When the waiter picks up an oversized whisk, Imogen evidently decides the inexpert whish of the whisk provides sufficient cover to continue the conversation. Either that, or she just can’t contain herself any longer.
“People say a lot of things that aren’t true, or aren’t the complete truth, Isaiah,” she stage-whispers at me. “That Darryl thought he was gonna get a mining job in Modesto sure sounds like an incomplete truth to me. But you know what? Even if I take Darryl at his word, that he believed Trump about jobs and Social Security, the question remains, why did he believe him? Trump says Mexicans are rapists and brags about grabbing women by the pussy. But Darryl says he doesn’t believe Trump is racist or misogynist. So why does he believe Trump on Social Security?”

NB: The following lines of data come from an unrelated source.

/-! ### `arm` -/

@[simp] theorem arm_fraAppending (p : U32) (s : State) : (arm p s).fraAppending = s.fraAppending := rfl
@[simp] theorem arm_appBuf (p : U32) (s : State) : (arm p s).appBuf = s.appBuf := rfl
@[simp] theorem arm_appLen (p : U32) (s : State) : (arm p s).appLen = s.appLen := rfl
@[simp] theorem arm_rxBuf (p : U32) (s : State) : (arm p s).rxBuf = s.rxBuf := rfl
@[simp] theorem arm_rxLen (p : U32) (s : State) : (arm p s).rxLen = s.rxLen := rfl
@[simp] theorem arm_commState (p : U32) (s : State) : (arm p s).commState = s.commState := rfl
@[simp] theorem arm_hlState (p : U32) (s : State) : (arm p s).hlState = s.hlState := rfl
@[simp] theorem arm_procedure (p : U32) (s : State) : (arm p s).procedure = s.procedure := rfl
@[simp] theorem arm_sampleIndex (p : U32) (s : State) : (arm p s).sampleIndex = s.sampleIndex := rfl
@[simp] theorem arm_pendingCmd (p : U32) (s : State) : (arm p s).pendingCmd = s.pendingCmd := rfl
@[simp] theorem arm_dir1 (p : U32) (s : State) : (arm p s).dir1 = s.dir1 := rfl
@[simp] theorem arm_dir2 (p : U32) (s : State) : (arm p s).dir2 = s.dir2 := rfl
@[simp] theorem arm_hdr (p : U32) (s : State) : (arm p s).hdr = s.hdr := rfl
@[simp] theorem arm_form2 (p : U32) (s : State) : (arm p s).form2 = s.form2 := rfl
@[simp] theorem arm_expectedLen (p : U32) (s : State) : (arm p s).expectedLen = s.expectedLen := rfl
@[simp] theorem arm_dataErr (p : U32) (s : State) : (arm p s).dataErr = s.dataErr := rfl
@[simp] theorem arm_chOp (p : U32) (s : State) : (arm p s).chOp = s.chOp := rfl
@[simp] theorem arm_activeMask (p : U32) (s : State) : (arm p s).activeMask = s.activeMask := rfl
@[simp] theorem arm_trigPeriodUs (p : U32) (s : State) : (arm p s).trigPeriodUs = s.trigPeriodUs := rfl
@[simp] theorem arm_trigCount (p : U32) (s : State) : (arm p s).trigCount = s.trigCount := rfl
@[simp] theorem arm_trigMode (p : U32) (s : State) : (arm p s).trigMode = s.trigMode := rfl
@[simp] theorem arm_timerArmed (p : U32) (s : State) : (arm p s).timerArmed = true := rfl
@[simp] theorem arm_timerPeriodUs (p : U32) (s : State) : (arm p s).timerPeriodUs = p := rfl
@[simp] theorem arm_sq (p : U32) (s : State) : (arm p s).sq = s.sq := rfl
@[simp] theorem arm_lastMeas (p : U32) (s : State) : (arm p s).lastMeas = s.lastMeas := rfl
@[simp] theorem arm_lastStatus (p : U32) (s : State) : (arm p s).lastStatus = s.lastStatus := rfl
@[simp] theorem arm_taskPhase (p : U32) (s : State) : (arm p s).taskPhase = s.taskPhase := rfl
@[simp] theorem arm_awaitCtx (p : U32) (s : State) : (arm p s).awaitCtx = s.awaitCtx := rfl
@[simp] theorem arm_params (p : U32) (s : State) : (arm p s).params = s.params := rfl
@[simp] theorem arm_rx (p : U32) (s : State) : (arm p s).rx = s.rx := rfl
@[simp] theorem arm_adcIn (p : U32) (s : State) : (arm p s).adcIn = s.adcIn := rfl
@[simp] theorem arm_connIn (p : U32) (s : State) : (arm p s).connIn = s.connIn := rfl
@[simp] theorem arm_pubIn (p : U32) (s : State) : (arm p s).pubIn = s.pubIn := rfl
@[simp] theorem arm_tickIn (p : U32) (s : State) : (arm p s).tickIn = s.tickIn := rfl
@[simp] theorem arm_timeoutIn (p : U32) (s : State) : (arm p s).timeoutIn = s.timeoutIn := rfl
@[simp] theorem arm_freeDraws (p : U32) (s : State) : (arm p s).freeDraws = s.freeDraws := rfl
@[simp] theorem arm_out (p : U32) (s : State) : (arm p s).out = s.out := rfl

/-! ### `disarm` -/

@[simp] theorem disarm_fraAppending (s : State) : (disarm s).fraAppending = s.fraAppending := rfl
@[simp] theorem disarm_appBuf (s : State) : (disarm s).appBuf = s.appBuf := rfl
@[simp] theorem disarm_appLen (s : State) : (disarm s).appLen = s.appLen := rfl
@[simp] theorem disarm_rxBuf (s : State) : (disarm s).rxBuf = s.rxBuf := rfl
@[simp] theorem disarm_rxLen (s : State) : (disarm s).rxLen = s.rxLen := rfl
@[simp] theorem disarm_commState (s : State) : (disarm s).commState = s.commState := rfl
@[simp] theorem disarm_hlState (s : State) : (disarm s).hlState = s.hlState := rfl
@[simp] theorem disarm_procedure (s : State) : (disarm s).procedure = s.procedure := rfl
@[simp] theorem disarm_sampleIndex (s : State) : (disarm s).sampleIndex = s.sampleIndex := rfl
@[simp] theorem disarm_pendingCmd (s : State) : (disarm s).pendingCmd = s.pendingCmd := rfl
@[simp] theorem disarm_dir1 (s : State) : (disarm s).dir1 = s.dir1 := rfl
@[simp] theorem disarm_dir2 (s : State) : (disarm s).dir2 = s.dir2 := rfl
@[simp] theorem disarm_hdr (s : State) : (disarm s).hdr = s.hdr := rfl
@[simp] theorem disarm_form2 (s : State) : (disarm s).form2 = s.form2 := rfl
@[simp] theorem disarm_expectedLen (s : State) : (disarm s).expectedLen = s.expectedLen := rfl
@[simp] theorem disarm_dataErr (s : State) : (disarm s).dataErr = s.dataErr := rfl
@[simp] theorem disarm_chOp (s : State) : (disarm s).chOp = s.chOp := rfl
@[simp] theorem disarm_activeMask (s : State) : (disarm s).activeMask = s.activeMask := rfl
@[simp] theorem disarm_trigPeriodUs (s : State) : (disarm s).trigPeriodUs = s.trigPeriodUs := rfl
@[simp] theorem disarm_trigCount (s : State) : (disarm s).trigCount = s.trigCount := rfl
@[simp] theorem disarm_trigMode (s : State) : (disarm s).trigMode = s.trigMode := rfl
@[simp] theorem disarm_timerArmed (s : State) : (disarm s).timerArmed = false := rfl
@[simp] theorem disarm_timerPeriodUs (s : State) : (disarm s).timerPeriodUs = s.timerPeriodUs := rfl
@[simp] theorem disarm_sq (s : State) : (disarm s).sq = s.sq := rfl
@[simp] theorem disarm_lastMeas (s : State) : (disarm s).lastMeas = s.lastMeas := rfl
@[simp] theorem disarm_lastStatus (s : State) : (disarm s).lastStatus = s.lastStatus := rfl
@[simp] theorem disarm_taskPhase (s : State) : (disarm s).taskPhase = s.taskPhase := rfl
@[simp] theorem disarm_awaitCtx (s : State) : (disarm s).awaitCtx = s.awaitCtx := rfl
@[simp] theorem disarm_params (s : State) : (disarm s).params = s.params := rfl
@[simp] theorem disarm_rx (s : State) : (disarm s).rx = s.rx := rfl
@[simp] theorem disarm_adcIn (s : State) : (disarm s).adcIn = s.adcIn := rfl
@[simp] theorem disarm_connIn (s : State) : (disarm s).connIn = s.connIn := rfl
@[simp] theorem disarm_pubIn (s : State) : (disarm s).pubIn = s.pubIn := rfl
@[simp] theorem disarm_tickIn (s : State) : (disarm s).tickIn = s.tickIn := rfl
@[simp] theorem disarm_timeoutIn (s : State) : (disarm s).timeoutIn = s.timeoutIn := rfl
@[simp] theorem disarm_freeDraws (s : State) : (disarm s).freeDraws = s.freeDraws := rfl
@[simp] theorem disarm_out (s : State) : (disarm s).out = s.out := rfl

/-! ### `takeSample` -/

@[simp] theorem takeSample_fraAppending (e : SampleEvent) (q : List SampleEvent) (s : State) : (takeSample e q s).fraAppending = s.fraAppending := rfl
@[simp] theorem takeSample_appBuf (e : SampleEvent) (q : List SampleEvent) (s : State) : (takeSample e q s).appBuf = s.appBuf := rfl
@[simp] theorem takeSample_appLen (e : SampleEvent) (q : List SampleEvent) (s : State) : (takeSample e q s).appLen = s.appLen := rfl
@[simp] theorem takeSample_rxBuf (e : SampleEvent) (q : List SampleEvent) (s : State) : (takeSample e q s).rxBuf = s.rxBuf := rfl
@[simp] theorem takeSample_rxLen (e : SampleEvent) (q : List SampleEvent) (s : State) : (takeSample e q s).rxLen = s.rxLen := rfl
@[simp] theorem takeSample_commState (e : SampleEvent) (q : List SampleEvent) (s : State) : (takeSample e q s).commState = s.commState := rfl
@[simp] theorem takeSample_hlState (e : SampleEvent) (q : List SampleEvent) (s : State) : (takeSample e q s).hlState = s.hlState := rfl
@[simp] theorem takeSample_procedure (e : SampleEvent) (q : List SampleEvent) (s : State) : (takeSample e q s).procedure = s.procedure := rfl
@[simp] theorem takeSample_sampleIndex (e : SampleEvent) (q : List SampleEvent) (s : State) : (takeSample e q s).sampleIndex = s.sampleIndex := rfl
@[simp] theorem takeSample_pendingCmd (e : SampleEvent) (q : List SampleEvent) (s : State) : (takeSample e q s).pendingCmd = s.pendingCmd := rfl
@[simp] theorem takeSample_dir1 (e : SampleEvent) (q : List SampleEvent) (s : State) : (takeSample e q s).dir1 = s.dir1 := rfl
@[simp] theorem takeSample_dir2 (e : SampleEvent) (q : List SampleEvent) (s : State) : (takeSample e q s).dir2 = s.dir2 := rfl
@[simp] theorem takeSample_hdr (e : SampleEvent) (q : List SampleEvent) (s : State) : (takeSample e q s).hdr = s.hdr := rfl
@[simp] theorem takeSample_form2 (e : SampleEvent) (q : List SampleEvent) (s : State) : (takeSample e q s).form2 = s.form2 := rfl
@[simp] theorem takeSample_expectedLen (e : SampleEvent) (q : List SampleEvent) (s : State) : (takeSample e q s).expectedLen = s.expectedLen := rfl
@[simp] theorem takeSample_dataErr (e : SampleEvent) (q : List SampleEvent) (s : State) : (takeSample e q s).dataErr = s.dataErr := rfl
@[simp] theorem takeSample_chOp (e : SampleEvent) (q : List SampleEvent) (s : State) : (takeSample e q s).chOp = s.chOp := rfl
@[simp] theorem takeSample_activeMask (e : SampleEvent) (q : List SampleEvent) (s : State) : (takeSample e q s).activeMask = s.activeMask := rfl
@[simp] theorem takeSample_trigPeriodUs (e : SampleEvent) (q : List SampleEvent) (s : State) : (takeSample e q s).trigPeriodUs = s.trigPeriodUs := rfl
@[simp] theorem takeSample_trigCount (e : SampleEvent) (q : List SampleEvent) (s : State) : (takeSample e q s).trigCount = s.trigCount := rfl
@[simp] theorem takeSample_trigMode (e : SampleEvent) (q : List SampleEvent) (s : State) : (takeSample e q s).trigMode = s.trigMode := rfl
@[simp] theorem takeSample_timerArmed (e : SampleEvent) (q : List SampleEvent) (s : State) : (takeSample e q s).timerArmed = s.timerArmed := rfl
@[simp] theorem takeSample_timerPeriodUs (e : SampleEvent) (q : List SampleEvent) (s : State) : (takeSample e q s).timerPeriodUs = s.timerPeriodUs := rfl
@[simp] theorem takeSample_sq (e : SampleEvent) (q : List SampleEvent) (s : State) : (takeSample e q s).sq = q := rfl
@[simp] theorem takeSample_lastMeas (e : SampleEvent) (q : List SampleEvent) (s : State) : (takeSample e q s).lastMeas = e.measurements := rfl
@[simp] theorem takeSample_lastStatus (e : SampleEvent) (q : List SampleEvent) (s : State) : (takeSample e q s).lastStatus = .ok := rfl
@[simp] theorem takeSample_taskPhase (e : SampleEvent) (q : List SampleEvent) (s : State) : (takeSample e q s).taskPhase = s.taskPhase := rfl
@[simp] theorem takeSample_awaitCtx (e : SampleEvent) (q : List SampleEvent) (s : State) : (takeSample e q s).awaitCtx = s.awaitCtx := rfl
@[simp] theorem takeSample_params (e : SampleEvent) (q : List SampleEvent) (s : State) : (takeSample e q s).params = s.params := rfl
@[simp] theorem takeSample_rx (e : SampleEvent) (q : List SampleEvent) (s : State) : (takeSample e q s).rx = s.rx := rfl
@[simp] theorem takeSample_adcIn (e : SampleEvent) (q : List SampleEvent) (s : State) : (takeSample e q s).adcIn = s.adcIn := rfl
@[simp] theorem takeSample_connIn (e : SampleEvent) (q : List SampleEvent) (s : State) : (takeSample e q s).connIn = s.connIn := rfl
@[simp] theorem takeSample_pubIn (e : SampleEvent) (q : List SampleEvent) (s : State) : (takeSample e q s).pubIn = s.pubIn := rfl
@[simp] theorem takeSample_tickIn (e : SampleEvent) (q : List SampleEvent) (s : State) : (takeSample e q s).tickIn = s.tickIn := rfl
@[simp] theorem takeSample_timeoutIn (e : SampleEvent) (q : List SampleEvent) (s : State) : (takeSample e q s).timeoutIn = s.timeoutIn := rfl
@[simp] theorem takeSample_freeDraws (e : SampleEvent) (q : List SampleEvent) (s : State) : (takeSample e q s).freeDraws = s.freeDraws := rfl
@[simp] theorem takeSample_out (e : SampleEvent) (q : List SampleEvent) (s : State) : (takeSample e q s).out = s.out := rfl

/-! ### `holdForSample` -/

@[simp] theorem holdForSample_fraAppending (k : Continuation) (s : State) : (holdForSample k s).fraAppending = s.fraAppending := rfl
@[simp] theorem holdForSample_appBuf (k : Continuation) (s : State) : (holdForSample k s).appBuf = s.appBuf := rfl
@[simp] theorem holdForSample_appLen (k : Continuation) (s : State) : (holdForSample k s).appLen = s.appLen := rfl
@[simp] theorem holdForSample_rxBuf (k : Continuation) (s : State) : (holdForSample k s).rxBuf = s.rxBuf := rfl
@[simp] theorem holdForSample_rxLen (k : Continuation) (s : State) : (holdForSample k s).rxLen = s.rxLen := rfl
@[simp] theorem holdForSample_commState (k : Continuation) (s : State) : (holdForSample k s).commState = s.commState := rfl
@[simp] theorem holdForSample_hlState (k : Continuation) (s : State) : (holdForSample k s).hlState = s.hlState := rfl
@[simp] theorem holdForSample_procedure (k : Continuation) (s : State) : (holdForSample k s).procedure = s.procedure := rfl
@[simp] theorem holdForSample_sampleIndex (k : Continuation) (s : State) : (holdForSample k s).sampleIndex = s.sampleIndex := rfl
@[simp] theorem holdForSample_pendingCmd (k : Continuation) (s : State) : (holdForSample k s).pendingCmd = s.pendingCmd := rfl
@[simp] theorem holdForSample_dir1 (k : Continuation) (s : State) : (holdForSample k s).dir1 = s.dir1 := rfl
@[simp] theorem holdForSample_dir2 (k : Continuation) (s : State) : (holdForSample k s).dir2 = s.dir2 := rfl
@[simp] theorem holdForSample_hdr (k : Continuation) (s : State) : (holdForSample k s).hdr = s.hdr := rfl
@[simp] theorem holdForSample_form2 (k : Continuation) (s : State) : (holdForSample k s).form2 = s.form2 := rfl
@[simp] theorem holdForSample_expectedLen (k : Continuation) (s : State) : (holdForSample k s).expectedLen = s.expectedLen := rfl
@[simp] theorem holdForSample_dataErr (k : Continuation) (s : State) : (holdForSample k s).dataErr = s.dataErr := rfl
@[simp] theorem holdForSample_chOp (k : Continuation) (s : State) : (holdForSample k s).chOp = s.chOp := rfl
@[simp] theorem holdForSample_activeMask (k : Continuation) (s : State) : (holdForSample k s).activeMask = s.activeMask := rfl
@[simp] theorem holdForSample_trigPeriodUs (k : Continuation) (s : State) : (holdForSample k s).trigPeriodUs = s.trigPeriodUs := rfl
@[simp] theorem holdForSample_trigCount (k : Continuation) (s : State) : (holdForSample k s).trigCount = s.trigCount := rfl
@[simp] theorem holdForSample_trigMode (k : Continuation) (s : State) : (holdForSample k s).trigMode = s.trigMode := rfl
@[simp] theorem holdForSample_timerArmed (k : Continuation) (s : State) : (holdForSample k s).timerArmed = s.timerArmed := rfl
@[simp] theorem holdForSample_timerPeriodUs (k : Continuation) (s : State) : (holdForSample k s).timerPeriodUs = s.timerPeriodUs := rfl
@[simp] theorem holdForSample_sq (k : Continuation) (s : State) : (holdForSample k s).sq = s.sq := rfl
@[simp] theorem holdForSample_lastMeas (k : Continuation) (s : State) : (holdForSample k s).lastMeas = s.lastMeas := rfl
@[simp] theorem holdForSample_lastStatus (k : Continuation) (s : State) : (holdForSample k s).lastStatus = s.lastStatus := rfl
@[simp] theorem holdForSample_taskPhase (k : Continuation) (s : State) : (holdForSample k s).taskPhase = .awaitSample := rfl
@[simp] theorem holdForSample_awaitCtx (k : Continuation) (s : State) : (holdForSample k s).awaitCtx = { kind := .hexList, cont := k } := rfl
@[simp] theorem holdForSample_params (k : Continuation) (s : State) : (holdForSample k s).params = s.params := rfl
@[simp] theorem holdForSample_rx (k : Continuation) (s : State) : (holdForSample k s).rx = s.rx := rfl
@[simp] theorem holdForSample_adcIn (k : Continuation) (s : State) : (holdForSample k s).adcIn = s.adcIn := rfl
@[simp] theorem holdForSample_connIn (k : Continuation) (s : State) : (holdForSample k s).connIn = s.connIn := rfl
@[simp] theorem holdForSample_pubIn (k : Continuation) (s : State) : (holdForSample k s).pubIn = s.pubIn := rfl
@[simp] theorem holdForSample_tickIn (k : Continuation) (s : State) : (holdForSample k s).tickIn = s.tickIn := rfl
@[simp] theorem holdForSample_timeoutIn (k : Continuation) (s : State) : (holdForSample k s).timeoutIn = s.timeoutIn := rfl
@[simp] theorem holdForSample_freeDraws (k : Continuation) (s : State) : (holdForSample k s).freeDraws = s.freeDraws := rfl
@[simp] theorem holdForSample_out (k : Continuation) (s : State) : (holdForSample k s).out = s.out := rfl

Our waiter’s eyes ping-pong back and forth between Imogen and his clumsy attempt to create a Caesar salad, alive with excitement and alarm. I make a shushing gesture at her, which does absolutely nothing at all to deter her.
“You know what, Iz? I don’t think this is even about Darryl. This is about you. You and your fucked-up vote for Jill Stein. You just ‘weren’t that excited about Hillary’? Fuck you, Iz. What you weren’t that excited about was a woman president.”
“That’s ridiculous. I voted for a woman,” I hiss back.
“You voted for a woman that no one on the planet believed had a chance in hell of winning. She was your cover. The cover for your misogyny. You think I’m the one who doesn’t care about Darryl? You’re the one using him—he’s your pet Republican, your case study. The issue here is you, Isaiah, your vote. Why didn’t you vote for Clinton?”
The waiter clears his throat, his serving spoons poised above romaine hearts slimy with egg. “Are you splitting the Caesar?”
Imogen ignores him. “And fuck you, Iz. I’m not saying
I’m not a bitch. But do you really think there is any amount of bitchiness on earth that justifies sexual assault? Do you really think Kaplan and Stone would have given me a $500,000 payout if they had done nothing wrong?”
She rises, tossing her napkin onto her plate. “He’s dining alone,” she says to the waiter as she sweeps to the entrance, taking every eye in the room with her.
Sometime later, the waiter is at my elbow, a balloon glass of something sepia-colored in his hand.
“Women,” he says. Evidently a philosopher waiter. He slides the glass of what smells like brandy in front of me, saying, “On the house,” and gives me a small pat of brotherhood on the shoulder.
40
Fire
Sunday, October 21st, 16 days until the midterms
Corey and I arrive at the office Sunday morning to find Darryl repeating, “Can you hold please,” into the phone.
Yesterday, around midday, I posted Dangerous World 2.0 on the RAPAC website and sent out a new round of press releases. This version has a photo of Tamir Rice, the twelve-year-old African American child shot by police, mixed in with the terrorists, and Timothy Loehmann, the policeman who shot Tamir, mixed in with the photos of policemen and servicemen.
I stayed late last night, got takeout, and ate at my desk. I was nervous about Dangerous World 2.0. I was also avoiding Imogen. The atmosphere at the apartment is arctic.
I know I’m playing with fire. I know it isn’t as simple as ‘folks won’t recognize Tamir Rice.’ White Republican voters might not recognize Tamir, but someone, and in particular someone from the press, will recognize him. And that someone will start a conversation. The question is, where will that conversation go?
It took all of twenty hours for the shit to hit the fan.
Now Darryl’s repeating, “Can you hold please,” as he places callers on hold. He beat us to the office by ten minutes and has already taken five messages; there are another twenty on the voicemail.